2012-02-14

Reference based SAM/BAM compression

In some respects the SAM/BAM specification is quite loose, in that there is more than one way to represent a given piece of information. We can take advantage of this to reduce the size on disk of mapped reads which match the reference sequence, while still maintaining conformance within the spec. I've written a SAM/BAM reference based compression script in Python - put this in your pipeline and smoke it!

As an aside, you might also be interested in The Pistoia Alliance Sequence Squeeze Competition which is also looking at sequence compression.

What about CRAM?

The CRAM ToolKit aims to provide a space efficient alternative to BAM using reference-based sequence compression, and optional lossy storage of the sequence base qualities. Please see Ewan Birney's May 2011 introductionengineering and future trio of blog posts as well as the open access paper Fritz et al. 2011.

Just prior to the release of CRAM v0.6, I attended a NextGenBUG meeting where Guy Cochrane and Vadim Zalunin from the EBI gave talk about CRAM. Vadim explained that they are currently looking at transparent integration into Picard (the Java library for samtools), but that support in the samtools C library was a lower priority. Also round-trip conversion of BAM to CRAM and back isn't always possible yet, with tags a particular problem.

My impression was that CRAM is still very much in its infancy, and widespread adoption is still a long way off. I may be biased because I don't directly use Java and Picard - while the samtools C API has wrappers for most mainstream languages. However, the more advanced work they are doing with CRAM should pay dividends down the line.

Size optimizing SAM/BAM

While CRAM is looking very promising, I believe there is mileage in encouraging adoption of smaller changes (which are within the SAM/BAM format) right away.

The first low hanging fruit is the read's sequence, the storage for which can be reduced considerably for mapped reads while still adhering to the SAM/BAM file format. That's what I'm looking at in this blog post.

Next there is the read qualities - and if you are willing to give up information here, again size optimization is possible within BAM. Trivially the quality scores can be omitted, for example for perfectly mapping reads. Also, a reduced quality range ("vertical compression") is possible, for instance round down PHRED scores to give just 0, 10, 20, 30, 40 etc. That doesn't save any space immediately, but should make the data easier for BGZF/GZIP to compress.

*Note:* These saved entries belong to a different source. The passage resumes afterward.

-- ==== Sys2Proof/Machine/Flags.lean ====
section
/-!
DEFINITION. The flags and values that the spec computes from registers and state: the on request, the commanded
voltage, the throttle request, capacity, reef thresholds, thermal levels, eligibility, wear.
-/

namespace Sys2Proof.Machine

open Reg

/-! Thermal sensors (R534, R545, R557). -/

/-- Whether the thermal front end scans the remote sensors and applies the image values (R539): from leaving LOAD, and in
a resume from the acceptance of the background reload. -/
def Part.thermImage (p : Part) : Bool :=
  p.hostActive && !p.flag SYS_STATE.RELOAD_BUSY

/-- MODE of a sensor; the die sensors read 1 (R557). -/
def Part.tsMode (p : Part) (s : Nat) : Nat := if s < 16 then p.get TS_CFG.MODE s else p.get TSD_CFG.MODE (s - 16)
/-- RAILS of a sensor (R557); the image's value acts from leaving LOAD on (R97, R539). -/
def Part.tsRails (p : Part) (s : Nat) : Nat :=
  if !p.thermImage then 0 else if s < 16 then p.get TS_CFG.RAILS s else p.get TSD_CFG.RAILS (s - 16)
/-- SHUT_EN of a sensor (R557); the image's value acts from leaving LOAD on (R97, R539). -/
def Part.tsShutEn (p : Part) (s : Nat) : Bool :=
  p.thermImage && if s < 16 then p.flag TS_CFG.SHUT_EN s else p.flag TSD_CFG.SHUT_EN (s - 16)
/-- A value with a default for 0. -/
def orDefault (v d : Nat) : Nat := if v = 0 then d else v
/-- A threshold, hysteresis or count field with its default, taken before the image values apply too (R539, R545). -/
def Part.tsField (p : Part) (f : Fld) (s d : Nat) : Nat := if p.thermImage then orDefault (p.get f s) d else d
/-- Threshold of a level after defaults, °C (R545). -/
def Part.tsThr (p : Part) (s : Nat) : ThermLevel → Nat
  | .warn => p.tsField TS_THR.WARN_T s 115
  | .throttle => p.tsField TS_THR.THROT_T s 125
  | .shutdown => p.tsField TS_THR.SHUT_T s 140
/-- Hysteresis of a level after defaults, °C (R545). -/
def Part.tsHys (p : Part) (s : Nat) : ThermLevel → Nat
  | .warn => p.tsField TS_HYS.WARN_H s 3
  | .throttle => p.tsField TS_HYS.THROT_H s 3
  | .shutdown => p.tsField TS_HYS.SHUT_H s 5
/-- N_ENTER of a level (R545, R547). -/
def Part.tsEnter (p : Part) (s : Nat) : ThermLevel → Nat
  | .shutdown => max 2 (p.tsField TS_THR.N_ENTER s 4)
  | _ => p.tsField TS_THR.N_ENTER s 4
/-- N_EXIT (R545). -/
def Part.tsExit (p : Part) (s : Nat) : Nat := p.tsField TS_THR.N_EXIT s 4
/-- Whether a sensor is broken (R541, R562). -/
def Part.tsBroken (p : Part) (s : Nat) : Bool := p.flag TS_READ.BROKEN s
/-- The sensors assigned to a rail with MODE not 0. -/
def Part.sensorsOf (p : Part) (n : Nat) : List Nat :=
  (List.range 20).filter fun s => p.tsMode s != 0 && bitOf (p.tsRails s) n == 1
/-- NOSENS of a rail (R543). -/
def Part.nosens (p : Part) (n : Nat) : Bool :=
  let l := (List.range 16).filter fun s => p.tsMode s != 0 && bitOf (p.tsRails s) n == 1
  !l.isEmpty && l.all p.tsBroken
/-- The temperature of a rail in 0.125 °C: the highest valid reading of its sensors, else of the die sensors (R693). -/
def Part.railTemp (p : Part) (n : Nat) : Int :=
  let ok := fun s => p.flag TS_READ.VALID s && !p.tsBroken s
  let own := (p.sensorsOf n).filter ok
  let use := if own.isEmpty then [16, 17, 18, 19] else own
  match use.map fun s => p.getS TS_READ.TEMP s with
  | [] => 0
  | a :: l => l.foldl max a

/-- The sensor of a phase, none where TSENS names none or the sensor is broken (R332, R350). -/
def Part.phaseSensor (p : Part) (q : Nat) : Option Nat :=
  let s := p.get PH_CFG.TSENS q
  if s < 20 && !p.tsBroken s then some s else none

/-- The status bits of a thermal event of a sensor, on the rails that it names (R700, R734): OT_FAULT for SHUT_EV,
OT_WARNING for WARN_EV and THR_EV, OT of AVS_RSTAT for THR_EV and SHUT_EV. -/
def Part.latchTherm (p : Part) (s : Nat) (l : ThermLevel) : Part :=
  p.forL (maskList 8 (p.tsRails s)) fun n q =>
    match l with
    | .warn => q.latchTemp n 6
    | .throttle => (q.latchTemp n 6).latchAvs n 2
    | .shutdown => (q.latchTemp n 7).latchAvs n 2

/-! Rail control. -/

/-- EN_OK and PMB_OK of the on request (R357). -/
def Part.onReq (p : Part) (n : Nat) : Bool :=
  let cfg := p.get RAIL_ONOFF.ON_OFF_CONFIG n
  let enOk := !p.flag RAIL_CFG.EN_USE n || ((p.rail n).enPin == p.flag RAIL_CFG.EN_POL n)
  let op := p.flag RAIL_ONOFF.OP_ON n || bitOf cfg 3 == 0
  let ctl := bitOf cfg 2 == 0 || (b2n (p.rail n).ctlPin == bitOf cfg 1)
  let pmbOk := bitOf cfg 4 == 0 || (op && ctl)
  enOk && pmbOk

/-- The source of the commanded voltage before the limit, UQ8.16 V (R362, R363, R716). -/
def Part.vSource (p : Part) (n : Nat) : Nat :=
  match p.get RAIL_ONOFF.MARGIN n with
  | 2 => p.get RAIL_MARGIN.VOUT_MARGIN_HIGH n * 8
  | 1 => p.get RAIL_MARGIN.VOUT_MARGIN_LOW n * 8
  | _ =>
    if p.flag RAIL_CFG.SP_SRC n && p.flag RAIL_AVS.AVS_VALID n then
      (roundDiv ((p.get RAIL_AVS.AVS_V n : Int) * 65536) 1000).toNat
    else p.get RAIL_VOUT.VOUT_COMMAND n * 8

/-- The limit VOUT_MAX in UQ8.16 V. -/
def Part.vMax (p : Part) (n : Nat) : Nat := p.get RAIL_VOUT.VOUT_MAX n * 8

/-- V_cmd (R362, R365). -/
def Part.vCmd (p : Part) (n : Nat) : Nat := min (p.vSource n) (p.vMax n)

/-- MIN_AVAIL (R342). -/
def Part.minAvail (p : Part) (n : Nat) : Nat := orDefault (p.get FAB_RATE.MIN_AVAIL n) 1

/-- Whether a rail is eligible (R359). -/
def Part.eligible (p : Part) (n : Nat) : Bool :=
  p.live && p.railEn n && !(p.rail n).reloadHeld && !p.bit SENSE_CALSTAT.EC_FAIL n &&
    !(p.rail n).noSpare && (p.servingOf n).isSome && decide (p.minAvail n ≤ (p.avail n).length)

/-- Rail capacity CAP in 0.25 A units (R329). -/
def Part.cap (p : Part) (n : Nat) : Nat := (p.avail n).length * p.get FAB_RATE.IPH_RATE n

/-- Retired phases of a rail (R433). -/
def Part.retiredOf (p : Part) (n : Nat) : Nat := ((p.range n).filter fun q => p.pst q == .retired).length

/-- OC_FAULT_EFF in 0.25 A units, floored at 0 (R433). -/
def Part.ocFaultEff (p : Part) (n : Nat) : Nat :=
  2 * p.get PR_OCLIM.OC_FAULT n - p.retiredOf n * p.get FAB_RATE.IPH_RATE n

/-- The throttle request of a rail (R379). -/
def Part.thrReq (p : Part) (n : Nat) : Bool :=
  p.flag RAIL_THR.THR_FORCE n || p.flag FAB_STAT.THR_CAP n || p.flag PR_STAT.OC_THR_ACT n ||
    (p.sensorsOf n).any fun s => p.flag TS_STAT.THR_ACT s

/-- The rails that request throttle output `k` (R380); no configuration acts on a ball before LOAD is left (R97). -/
def Part.thrAsking (p : Part) (k : Nat) : List Nat :=
  (List.range 8).filter fun n =>
    p.hostActive && p.flag RAIL_THR.THR_EN n && p.get RAIL_THR.THR_SEL n == k && p.thrReq n

/-- The end of THR_HOLD after the last requests of an output, those of a mask of rails, in 25 ps steps (R380, R410). -/
def Part.thrEnd (p : Part) (mask : Nat) : Nat :=
  p.nowSt + 40000 * maxN ((maskList 8 mask).map fun n => p.get RAIL_THR.THR_HOLD n)

/-- Bring THR0_N to THR3_N after the requests: asserted at once, released only at the end of THR_HOLD (R380). -/
def Part.thrUpdate (p : Part) : Part :=
  p.forN 4 fun k q =>
    let l := q.thrAsking k
    if !l.isEmpty then
      { (q.setBit THR_STAT.THR k) with
        thrMask := upd q.thrMask k fun _ => sumN (l.map fun n => 2 ^ n), thrHold := upd q.thrHold k fun _ => none }
    else if q.bit THR_STAT.THR k && (nth q.thrHold k none).isNone then
      { q with thrHold := upd q.thrHold k fun _ => some (q.thrEnd (nth q.thrMask k 0)) }
    else q

/-! Reef levels (R316, R318). -/

/-- SHED of level `c`; 0 at level 0. -/
def Part.shedOf (p : Part) (n c : Nat) : Nat := if c = 0 then 0 else p.get FAB_LVL.SHED n (c - 1)
/-- I_ADD of level `c`, 2 A units. -/
def Part.iAdd (p : Part) (n c : Nat) : Nat := p.get FAB_LVL.I_ADD n (c - 1)
/-- I_SHED of level `c`, 2 A units. -/
def Part.iShed (p : Part) (n c : Nat) : Nat := p.get FAB_LVL.I_SHED n (c - 1)

/-- REEF_BAD: the reef set is inconsistent (R316). -/
def Part.reefBad (p : Part) (n : Nat) : Bool :=
  !((List.range (p.get FAB_REEF.LMAX n)).all fun i =>
    let c := i + 1
    decide (p.shedOf n (c - 1) < p.shedOf n c) && decide (p.iShed n c < p.iAdd n c) &&
      (c == 1 || (decide (p.iAdd n c < p.iAdd n (c - 1)) && decide (p.iShed n c < p.iShed n (c - 1)))))

/-- The add level A(I) for a current in Q15.8 A and a committed level (R318); 0 while REEF_BAD (R316). -/
def Part.addLevel (p : Part) (n : Nat) (cur : Rat) (lc : Nat) : Nat :=
  if p.reefBad n then 0
  else maxN ((List.range (lc + 1)).filter fun l => l == 0 || decide (cur < (512 * p.iAdd n l : Nat)))

/-- The phases of a rail that are ACTIVE at reef level `c`: all non-retired ones less the SHED_c highest, never fewer
than one (R308). -/
def Part.activeAt (p : Part) (n c : Nat) : List Nat :=
  (p.avail n).take (max 1 ((p.avail n).length - p.shedOf n c))

/-- T_ctl of a rail in µs (R10, R296, R298). -/
def Part.tctlUs (p : Part) (n : Nat) : Rat := (p.per n : Rat) / ((40000 * (p.rail n).divM : Nat) : Rat)

/-- T_ctl of a rail in 25 ps steps. -/
def Part.tctlSt (p : Part) (n : Nat) : Rat := (p.per n : Rat) / ((p.rail n).divM : Rat)

/-! Pre-boost (R266, R272). -/

/-- t_x of an intent in 25 ps steps (R266). -/
def Intent.tx (t : Intent) : Nat := (t.tc + t.lead * 125) * 32

/-- β of a rail at an instant in 25 ps steps (R272). -/
def Part.betaAt (p : Part) (n : Nat) (t : Rat) : Rat :=
  let r := p.rail n
  let b := (p.getS RA_BETA.B_TARGET n : Rat)
  match p.get RA_STAT.INTENT n, r.intent with
  | 1, some i =>
    let run := (t - ((i.tc * 32 : Nat) : Rat)) / ((i.lead * 4000 : Nat) : Rat)
    i.beta0 + (b - i.beta0) * (if run < 0 then 0 else if 1 < run then 1 else run)
  | 2, _ =>
    let k := (t - (r.lastSt : Rat)) / p.tctlSt n
    let fall := k * (if b < 0 then -b else b) / 16
    if r.beta < 0 then (if 0 < r.beta + fall then 0 else r.beta + fall)
    else if r.beta - fall < 0 then 0 else r.beta - fall
  | _, _ => 0

/-- The present β of a rail at an instant (R272): it moves on with the instant while the intent is PENDING, and by a step a
period after ARRIVED. -/
def Part.betaNow (p : Part) (n : Nat) (t : Rat) : Rat := if p.get RA_STAT.INTENT n = 1 then p.betaAt n t else (p.rail n).beta

/-- BETA of a rail now (R288). -/
def Part.betaShown (p : Part) (n : Nat) : Int := satS 16 (roundQ (p.betaNow n p.nowSt))

/-! NVM wear (R739). -/

/-- Good pages of a region. -/
def goodPages (bad first count : Nat) : Nat :=
  ((List.range count).filter fun i => bitOf bad (first + i) == 0).length

/-- Ceiling of a quotient, 0 over 0. -/
def ceilDiv (a b : Nat) : Nat := if b = 0 then 0 else (a + b - 1) / b

/-- MAX_ERASE (R739). -/
def Part.maxErase (p : Part) : Nat :=
  max (ceilDiv (p.get NVM_RECSEQ.RECSEQ) (goodPages p.nvm.bad 0 96))
    (max (ceilDiv p.nvm.ctrSeq (16 * goodPages p.nvm.bad 96 8)) (ceilDiv p.nvm.logSeq (32 * goodPages p.nvm.bad 104 16)))

/-- WEAR_PCT (R739). -/
def Part.wearPct (p : Part) : Nat := min 127 (p.maxErase * 100 / 100000)

end Sys2Proof.Machine
end

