/-- SEQ_TBHI_WRITE: arm a sequence; every instant in the past fires at once (R482). More than 300 past instants do as
much as 300: the count of dropped triggers saturates at 255. -/
def Part.tbhiWrite (p : Part) (s v : Nat) : Part :=
  let p := p.set SEQ_TBHI.TB0_HI v s
  let t0 := p.tb0 s
  let per := p.seqPeriod s
  let past := if p.tb ≤ t0 then 0 else if per = 0 then 1 else (p.tb - t0 - 1) / per + 1
  let p := p.modSeq s fun x => { x with tbArmed := past = 0 || per != 0, tbNext := t0 + past * per }
  if p.get SEQ_CFG.TRIG s = 3 then p.forN (min past 300) fun _ q => q.seqTrigger s else p

/-- SEQ_DISABLE: EN = 0 (R486). A running sequence ends at the next boundary of its converter, whatever converts there. -/
def Part.seqDisable (p : Part) (s : Nat) : Part :=
  let p := ((p.set SEQ_CFG.EN 0 s).set SEQ_STAT.PENDING 0 s).set SEQ_STAT.HELD 0 s
  if !p.flag SEQ_STAT.RUNNING s then p
  else if (p.job (p.get SEQ_CFG.CONV s)).isSome then p.modSeq s fun q => { q with stopAtBoundary := true }
  else p.seqEnd s

/-- A boundary of a converter ends the sequence that a write of EN = 0 has stopped (R486). -/
def Part.boundary (p : Part) (c : Nat) : Part :=
  match p.runningOn c with
  | some s => if (p.seqC s).stopAtBoundary then p.seqEnd s else p
  | none => p

/-! Injected requests. -/

/-- Whether the part refuses an injected request (R487). -/
def Part.injRefused (p : Part) (ch conv dac : Nat) : Bool :=
  p.hk.store.all Option.isSome || (p.hk.store.any fun r => match r with | some q => q.ch == ch | none => false) ||
    decide (60 ≤ ch) || conv == 3 || (ch == 59 && decide (47 < dac))

/-- HK_INJ (R487). -/
def Part.inject (p : Part) (src : HostSrc) (v : Nat) : Part :=
  let ch := bitsOf v 0 6
  let conv := bitsOf v 6 2
  let dac := bitsOf v 8 6
  if p.injRefused ch conv dac then (p.event HK_STAT.INJREF_EV HK_EVCNT0.INJREF_CNT).refuse src 0x70014
  else
    let slot := (p.hk.store.findIdx? Option.isNone).getD 0
    (p.modHk fun h => { h with
      store := upd h.store slot fun _ => some { ch := ch, conv := conv, dac := dac, order := h.injOrder }
      injOrder := h.injOrder + 1 }).hkKick

/-! Calibration commands. -/

/-- A calibration command ends with a result (R519). -/
def Part.calLast (p : Part) (phase last : Nat) : Part := (p.set HK_CALSTAT.PHASE phase).set HK_CALSTAT.LAST last

/-- CAL_ZERO and CAL_FULL (R494 to R497). -/
def Part.calBegin (p : Part) (src : HostSrc) (full : Bool) (set refVal : Nat) : Part :=
  if p.hk.cal.isSome then (p.set HK_CALSTAT.LAST 5).refuse src 0x70018
  else if full && (nth p.hk.zeros set none).isNone then
    ((p.set HK_CALSTAT.SET set).set HK_CALSTAT.LAST 6).refuse src 0x70018
  else
    (((p.modHk fun h => { h with cal := some { set := set, full := full, refVal := refVal, running := false } }).set
      HK_CALSTAT.SET set).set HK_CALSTAT.PHASE 1).hkKick

/-- The converter of the capture resumes its sequence (R498). -/
def Part.freeCapture (p : Part) (k : Capture) : Part :=
  let c := p.calConv k
  let p := p.modHk fun h => { h with cal := none }
  let p := if p.job c == some .capture then p.setJob c none else p
  let p : Part := match p.runningOn c with
    | some s => p.set SEQ_STAT.SUSPENDED 0 s
    | none => p
  (p.boundary c).hkKick

/-- An aborted command ends: its set and a zero that it held stay (R512). -/
def Part.calAborted (p : Part) (k : Capture) : Part :=
  (p.calLast (if (nth p.hk.zeros k.set none).isSome then 3 else 0) 7).freeCapture k
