-- ==== Sys2Proof/Certificates/Slice0/Obligations.lean ====
section
/-!
DEFINITION. The statements about the machine, for the provers. Each names the rules of the spec that it formalises; a
statement in several clauses covers several commands of one shape. An answer `∃ t, exec c s = .next t ∧ …` says that the
command completes, and what its next state holds.
-/

section

open Sys2Proof Sys2Proof.Machine Sys2Proof.Machine.Reg

/-! The block as a machine. -/

/-- One step runs the command at the front of the queue on the state that keeps the queue's rest. -/
def Obligations.StepRunsFrontCommand : Prop :=
  ∀ (c : Instr) (rest : List Instr) (s : State), s.pending = c :: rest → step s = exec c { s with pending := rest }

/-- The model's choice (assumption log 9; the tick itself is R10, R23, R24): a step on an empty queue is one tick. It moves TB,
with the millionths of a tick that steering has gained (R633), by a tick and the steering value while the PWM clock runs, the AON
period count by one in PARKED and in the WAKE of a resume, and nothing else of these. -/
def Obligations.IdleTick : Prop :=
  ∀ s : State, s.pending = [] →
    ∃ t, step s = .next t ∧ t.pending = [] ∧ t.array = s.array ∧ t.otp = s.otp ∧ t.part.regs = s.part.regs ∧
      t.part.dev = s.part.dev ∧
      (s.part.pwmRuns = true → 0 ≤ 1000000 + s.part.hal.steer →
        (t.part.tb * 1000000 + t.part.tbFrac : Int) = s.part.tb * 1000000 + s.part.tbFrac + 1000000 + s.part.hal.steer) ∧
      (s.part.pwmRuns = false → t.part.tb = s.part.tb ∧ t.part.tbFrac = s.part.tbFrac) ∧
      t.part.aonCount = s.part.aonCount + b2n (s.part.dev == .parked || s.part.dev == .wakeResume)

/-- Every command completes, whatever the state and the operands: exec answers a next state. No command changes the queue of
the commands that wait behind it. The NVM array changes at the end and at the abort of an NVM operation alone: at
NVM_OP_DONE (R737, R738), at a power cycle (R754), at a supply loss (R754), and at HOTLATCH_CLOCK_STOP (R553). -/
def Obligations.QueueAndArrayUntouched : Prop :=
  ∀ (c : Instr) (s : State), ∃ t, exec c s = .next t ∧ t.pending = s.pending ∧
    (t.array ≠ s.array →
      (∃ ok, c = .nvmOpDone ok) ∨ c = .powerCycle ∨ (∃ a b d, c = .supplyLoss a b d) ∨ c = .hotlatchClockStop)

/-- What the families of commands leave alone (R5, R686: a command changes what its rules name). Each command of a family answers
a next state from every state, and that state is the state before it but for the parts that the clause of its family names; among the
registers, those at the addresses that the clause gives stay. -/
def Obligations.FamilyFrames : Prop :=
  ∀ (c : Instr) (s : State), ∃ t, exec c s = .next t ∧
    (hkCommand c = true → t = s.withPart { s.part with
      regs := t.part.regs, tb := t.part.tb, sub := t.part.sub, refusals := t.part.refusals, hk := t.part.hk } ∧
      s.part.keeps t.part 0 0x70000) ∧
    (ringCommand c = true → t = s.withPart { s.part with
      regs := t.part.regs, tb := t.part.tb, sub := t.part.sub, free := t.part.free, refusals := t.part.refusals
      hal := t.part.hal, pair := t.part.pair } ∧ s.part.keeps t.part 0 0xA0000) ∧
    (causeCommand c = true → t = s.withPart { s.part with
      regs := t.part.regs, tb := t.part.tb, sub := t.part.sub, free := t.part.free, rails := t.part.rails
      slices := t.part.slices, eng := t.part.eng, nvm := t.part.nvm, hal := t.part.hal, pair := t.part.pair
      pmb := t.part.pmb, test := t.part.test } ∧ s.part.keeps t.part 0 0x20000) ∧
    (pmbusCommand c = true → t = s.withPart { s.part with
      regs := t.part.regs, refusals := t.part.refusals, parkReq := t.part.parkReq, pmbNack := t.part.pmbNack
      pmb := t.part.pmb } ∧ s.part.keeps t.part 8 0x90000 ∧ s.part.keeps t.part 0xA0000 0xC0000) ∧
    (avsCommand c = true → t = s.withPart { s.part with
      regs := t.part.regs, parkReq := t.part.parkReq, rails := t.part.rails, pmb := t.part.pmb, avs := t.part.avs } ∧
      s.part.keeps t.part 8 0x10000) ∧
    (fabricCommand c = true → t = s.withPart { s.part with
      regs := t.part.regs, tb := t.part.tb, sub := t.part.sub, free := t.part.free, healthAt := t.part.healthAt
      rails := t.part.rails, phases := t.part.phases, slices := t.part.slices, mons := t.part.mons } ∧
      s.part.keeps t.part 0 0x10000) ∧
    (thermCommand c = true → t = s.withPart { s.part with
      regs := t.part.regs, tb := t.part.tb, sub := t.part.sub, thermAt := t.part.thermAt, thrMask := t.part.thrMask
      thrHold := t.part.thrHold, feBad := t.part.feBad, therm := t.part.therm, nvm := t.part.nvm } ∧
      s.part.keeps t.part 0 0x12000) ∧
    (engineCommand c = true → t = s.withPart { s.part with
      regs := t.part.regs, tb := t.part.tb, sub := t.part.sub, refusals := t.part.refusals, slices := t.part.slices
      eng := t.part.eng } ∧ s.part.keeps t.part 0 0x20000) ∧
    (systemCommand c = true → t = s.withPart { s.part with
      regs := t.part.regs, tb := t.part.tb, sub := t.part.sub, free := t.part.free, refusals := t.part.refusals
      otpJob := t.part.otpJob, load := t.part.load, parkReq := t.part.parkReq, parkAt := t.part.parkAt
      nvm := t.part.nvm, test := t.part.test })

/-- What the commands of the power stage leave alone (R412, R417): each of them answers a next state from every state, and
whatever rail it stops, it touches no supply, no latch of a hold, no OTP programming, no image, no park context, no thermal sensor and
no AVSBus port, and no register of the SYS block behind SYS_STATE; TB does not fall. -/
def Obligations.PowerFrames : Prop :=
  ∀ (c : Instr) (s : State), powerCommand c = true → ∃ t, exec c s = .next t ∧
    t.otp = s.otp ∧ t.part.supplies = s.part.supplies ∧ t.part.hotLatch = s.part.hotLatch ∧
    t.part.pairHold = s.part.pairHold ∧ t.part.lossHold = s.part.lossHold ∧ t.part.refusals = s.part.refusals ∧
    t.part.otpJob = s.part.otpJob ∧ t.part.load = s.part.load ∧ t.part.parkCtx = s.part.parkCtx ∧
    t.part.parkAt = s.part.parkAt ∧ t.part.sclHold = s.part.sclHold ∧ t.part.clocksStopped = s.part.clocksStopped ∧
    t.part.feBad = s.part.feBad ∧ t.part.therm = s.part.therm ∧ t.part.avs = s.part.avs ∧ t.part.test = s.part.test ∧
    s.part.tb ≤ t.part.tb ∧ s.part.keeps t.part 8 0x10000

/-- Headline: every step keeps the NVM array in its canonical form, inside its 64 KB (R735), whatever the state holds
elsewhere. -/
def Obligations.ArrayStaysCanonical : Prop :=
  ∀ s t : State, s.Good → step s = .next t → t.Good

/-- Headline: no step lowers the OTP rollback count (R100) or undoes a key revocation (R56, R102). -/
def Obligations.OtpOnlyRises : Prop :=
  ∀ s t : State, step s = .next t →
    s.otp.count ≤ t.otp.count ∧ (s.otp.revoked0 = true → t.otp.revoked0 = true) ∧
      (s.otp.revoked1 = true → t.otp.revoked1 = true)

/-- After a power cycle the part is OFF, nothing waits, and every register field reads its reset value; SYS_ID.ID reads
0x6408 (R114), the gain trims 0x8000 (R168, R172), HOST_PMBSTAT.PHASE 0xFF (R726). That a field
which the image, the straps or the load set reads 0 before is the model's choice (assumption log 10). The state after a power cycle is
good. -/
def Obligations.ResetValues : Prop :=
  (State.reset.part.dev = .off ∧ State.reset.pending = [] ∧
    (∀ (f : Fld) (i j : Nat), State.reset.part.get f i j = regReset (f.at i j)) ∧
    State.reset.part.get SYS_ID.ID = 0x6408 ∧ (∀ n : Rail, State.reset.part.get SEN_CAL.GTRIM n = 0x8000) ∧
    (∀ q : Phase, State.reset.part.get PCS_CAL.GTRIM q = 0x8000) ∧ State.reset.part.get HOST_PMBSTAT.PHASE = 0xFF) ∧
  (State.reset.Good)

/-! Supplies and resets. -/

/-- SUPPLIES_GOOD and RESET_RELEASE (R58, R69, R655). In OFF with the four supplies good, no HOTLATCH latch, no PAIR_HOLD and no
BIST_HOLD the part enters a cold WAKE, where it senses ROLE, XIN and ADDR, and no other register changes; with PAIR_HOLD or BIST_HOLD
set it stays in OFF, and with the HOTLATCH latch set it enters HOTLATCH, and no register changes. In another state neither changes the
device state or a register; nor does RESET_RELEASE without the supplies. -/
def Obligations.ReleaseStartsWake : Prop :=
  ∀ (s : State) (x : Straps) (c : Instr), (c = .suppliesGood x ∨ c = .resetRelease x) →
    (s.part.dev = .off → (c = .suppliesGood x ∨ s.part.supplies.good = true) →
      (s.part.hotLatch = false → s.part.pairHold = false → s.part.flag SYS_RESET.BIST_HOLD = false →
        ∃ t, exec c s = .next t ∧ t.part.dev = .wakeCold ∧ t.part.supplies.good = true ∧
          t.part.get SYS_STATE.ROLE = 2 * b2n x.role1 + b2n x.role0 ∧
          t.part.flag SYS_STATE.REF_SRC = decide (x.xinUv < 200000) ∧
          t.part.flag SYS_STATE.ADDR_NONE = decide (640000 ≤ x.addrUv) ∧
          (x.addrUv < 640000 → t.part.get SYS_STATE.ADDR_CODE = x.addrUv / 40000) ∧
          (∀ (f : Fld) (i j : Nat), f.at i j ∉ [SYS_STATE.ROLE.at 0 0, SYS_STATE.REF_SRC.at 0 0, SYS_STATE.ADDR_NONE.at 0 0,
            SYS_STATE.ADDR_CODE.at 0 0] → t.part.get f i j = s.part.get f i j) ∧
          t.array = s.array ∧ t.otp = s.otp ∧ t.part.tb = s.part.tb) ∧
      (s.part.hotLatch = false → (s.part.pairHold = true ∨ s.part.flag SYS_RESET.BIST_HOLD = true) →
        ∃ t, exec c s = .next t ∧ t.part.dev = .off ∧ t.part.supplies.good = true ∧ t.part.regs = s.part.regs) ∧
      (s.part.hotLatch = true →
        ∃ t, exec c s = .next t ∧ t.part.dev = .hotlatch ∧ t.part.clocksStopped = true ∧ t.part.regs = s.part.regs)) ∧
    (s.part.dev ≠ .off → ∃ t, exec c s = .next t ∧ t.part.dev = s.part.dev ∧ t.part.regs = s.part.regs) ∧
    ((s.part.dev ≠ .off ∨ s.part.supplies.good = false) → exec (.resetRelease x) s = .next s)
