-- ==== Sys2Proof/Laws/State.lean ====
section
/-!
SUPPORT. What each update of the part leaves of each field, true by definition, and what register reads see of it.
-/

namespace Sys2Proof.Machine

When we come to the tags, which are often a large proportion of the data held in SAM/BAM files, there are less easy choices. I think read groups in particular are a special case where perhaps it might pay off to change the SAM/BAM format itself - related to this indexing by read group seems useful.

But back to practicalities - making SAM/BAM files smaller by reference based compression of the read sequences...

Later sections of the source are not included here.